C’est ballot : tout auteur, même à la retraite, se sent obligé d’exhiber son CV…

Histoire de légitimer son statut, d’asseoir sa position dans la société, et dans le monde très sélect des gens de plumes… des fois qu’on frauderait, dites donc !

.On étale donc, les titres pompeux, des diplômes en carton, comme la confiture aux cochons, pardon, aux lecteurs, aux futurs lecteurs, disons aux futurs lecteurs « potentiels », parce que rien n’est jamais acquis, des preuves ou au moins des indices subtils, comme quoi ce qu’on écrit, c’est quand même bien mieux que ce qu’écrivent les autres…

La sélection continue. Celle des notes et de l’école. Celle du premier de la classe et du cancre. Finalement, c’est d’une puérilité affligeante.

Cette société, ce monde, est malade du complexe de supériorité/infériorité (oui finalement c’est la même chose, selon de quel côté du critère sélectif on se trouve) , de la crèche au mouroir… On étale et en même temps, on écrase… Parce que dire quelque part qu’on est «  Agrégé de lettres modernes, Maître de conférence de littérature française » ou autre maladie de ce genre, c’est dire à ses lecteurs : « Soyez donc de ma caste, celle des savants, me lire vous rendra exceptionnel !  » Les autres ? Ils écrivent « de la meeeeerde ! » (pour paraphraser Jean-Pierre Coffe, auteur de 33 livres et guides, dont on ne retiendra que cette phrase, au final et c’est déjà pas mal !)

Parce que c’est vrai quoi, si tu es boucher ou pompiste, ou au RSA, tu le mets JAMAIS dans un CV d’auteur… Si ? Et pourquoi ? Parce que tout le monde s’en fout. Je crois que tout le monde s’en fout, même si t’es agrégé de lettres, hein, faut pas croire. Mais bon, t’es tourneur-fraiseur dans une usine de conserves ? Aucun rapport avec l’écriture… On s’en fout ! C’est pas un diplôme noble, ça ha ha, tu nous la fais pas !

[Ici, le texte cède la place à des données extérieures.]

-- ==== Sys2Proof/Machine/ResetEvents.lean ====
section
/-! DEFINITION. The meanings of the resets and of the supply events (R159, R160, R196, R197). -/

namespace Sys2Proof.Machine

/-- Every block takes its reset values (R4, R32, R54, R87, R94, R107, R128, R139, R148, R178). The command reset keeps
the configuration record and the grant maps; the others lose them (R148, R162). The cause record is written when the
reset ends. -/
def State.resetBlocks (s : State) (keepRecord : Bool) : State :=
  { s with
    port := .waitHigh, response := [], config := if keepRecord then s.config else none, requests := [],
    replica := Replica.cleared, sc := StationCtl.afterReset, tu := TimerUnit.afterReset, lu := LineUnit.afterReset,
    tm := TimebaseMonitor.afterReset, kp := KeepPermit.afterReset,
    gou := if keepRecord then { s.gou with active := Vector.replicate 8 false } else GrantOutputs.afterPowerOn,
    nu := NoteUnit.afterReset }

/-- The reset in progress. -/
def State.setPhase (s : State) (p : ResetPhase) : State := s.setPower { s.power with phase := p }

/-- COMMAND_RESET (R159): CS# rises at the end of a RESET transaction. -/
def execCommandReset (s : State) : Answer :=
  .next (if s.power.phase = .running ∧ s.port = .resetTaken then (s.resetBlocks true).setPhase .command else s)

/-- COMMAND_RESET_END (R159, R160). -/
def execCommandResetEnd (s : State) : Answer :=
  .next (if s.power.phase = .command then (s.setPhase .running).setCause { s.cause with command := true } else s)

/-- RESET# is low or in its ending span (R196), in a pin reset or under a power-on reset. -/
def ResetPhase.pinActive : ResetPhase → Bool
  | .pin => true
  | .powerOn p => p.pinActive
  | .running | .command => false

/-- VDD is below the power-on thresholds (R197): the part is in power-on reset, no hold time runs, and RESET# stays as it
is. -/
def State.powerOn (s : State) : State :=
  (s.resetBlocks false).setPhase (.powerOn { holding := false, pinActive := s.power.phase.pinActive, pinLow := false })

/-- POWER_ON_RESET (R197): VDD below the rising threshold holds the part in power-on reset, below the falling threshold
puts it there. -/
def execPowerOnReset (s : State) : Answer := .next s.powerOn

/-- The end of a hold time (R160, R197): POWER is set, PIN and COMMAND cleared. A RESET# that was low in the hold time goes
on as a pin reset until it has ended, and PIN is set then; where it has ended, PIN is set here. -/
def State.holdTimeEnds (s : State) (p : PowerOnReset) : State :=
  (s.setPhase (if p.pinLow ∧ p.pinActive then .pin else .running)).setCause
    { power := true, pin := p.pinLow && !p.pinActive, command := false }

/-- POWER_ON_RESET_END (R197, R160): the hold time runs out; where none runs the row changes nothing (log 5). -/
def execPowerOnResetEnd (s : State) : Answer :=
  .next (match s.power.phase with
    | .powerOn p => if p.holding then s.holdTimeEnds p else s
    | .running | .pin | .command => s)

/-- PIN_RESET (R196): a filtered low on RESET# is recognised. A power-on reset holds it, and counts it where the hold time
runs (R197). -/
def execPinReset (s : State) : Answer :=
  .next (match s.power.phase with
    | .powerOn p => s.setPhase (.powerOn { p with pinActive := true, pinLow := p.pinLow || p.holding })
    | .running | .pin | .command => (s.resetBlocks false).setPhase .pin)

/-- PIN_RESET_END (R196, R160): the ending span has run. In a power-on reset only the low's end is noted (R197). -/
def execPinResetEnd (s : State) : Answer :=
  .next (match s.power.phase with
    | .pin => (s.setPhase .running).setCause { s.cause with pin := true }
    | .powerOn p => s.setPhase (.powerOn { p with pinActive := false })
    | .running | .command => s)

/-- VDD rises past the power-on rising threshold (R197): in a power-on reset the hold time begins, or begins again, and a
RESET# that is low there is low in it. Elsewhere VDD has not been below the falling threshold, and the part goes on. -/
def ResetPhase.holdFrom (pinLow : Bool) : ResetPhase → ResetPhase
  | .powerOn p => .powerOn { holding := true, pinActive := p.pinActive || pinLow, pinLow := pinLow }
  | .running => .running
  | .pin => .pin
  | .command => .command

/-- SUPPLY_DRIVE_THRESHOLD (R191 to R194, R197): VDD rises past the drive threshold, and the output drivers are enabled; it
falls past it, and they are not, and VDD is below the power-on falling threshold too (R199, log 19); or it rises past the
power-on rising threshold, which lies above the drive threshold (log 19). -/
def execSupplyDriveThreshold (crossing : SupplyCrossing) (s : State) : Answer :=
  .next (match crossing with
    | .driveRising => s.setPower { s.power with drivers := true }
    | .driveFalling => s.powerOn.setPower { s.powerOn.power with drivers := false }
    | .powerOnRising pinLow => s.setPower { phase := s.power.phase.holdFrom pinLow, drivers := true })

end Sys2Proof.Machine
end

HEIN ? Comment ça aucun rapport ? Mais c’est ta vie, ça, tourneur-fraiseur dans une usine de conserves, tes rencontres, tes errances, tes voyages, ton soutien à Mélenchon, tout ça, quoi, la vie ! C’est ta matière première, avec laquelle tu vas modeler tes histoires et tes personnages, c’est pas rien !

Tu préférerais pas qu’on te dise : Voyons voir ce que toi, individu de l’espèce des humains, ce que tu as à nous dire… Raconte ! Avec tes mots, avec tes fautes de grammaire et d’orthographe, raconte ! Toi, le désagrégé de lettres, raconte ! Raconte tes failles et tes envies, raconte tes batailles, tes victoires et tes défaites, raconte ! Invente des personnages pour te cacher derrière (attention on voit le bout qui dépasse, petit canaillou ! ), des villes imaginaires pour te planquer dedans, des mondes extraordinaires pour qu’on te coure après, des fois qu’on t’attrape, mais raconte ! Avec ta rage, avec tes tripes, c’est mieux qu’un CV, non ?

Alors raconte, et à voix haute, hein.

Parce qu’à voix haute, personne n’entendra si tu mets un T ou un D à « connard »…Oui n’oublie pas de dire des gros mots, ça, les Agrégés, ils supportent pas, ça leur file des boutons, c’est ballot.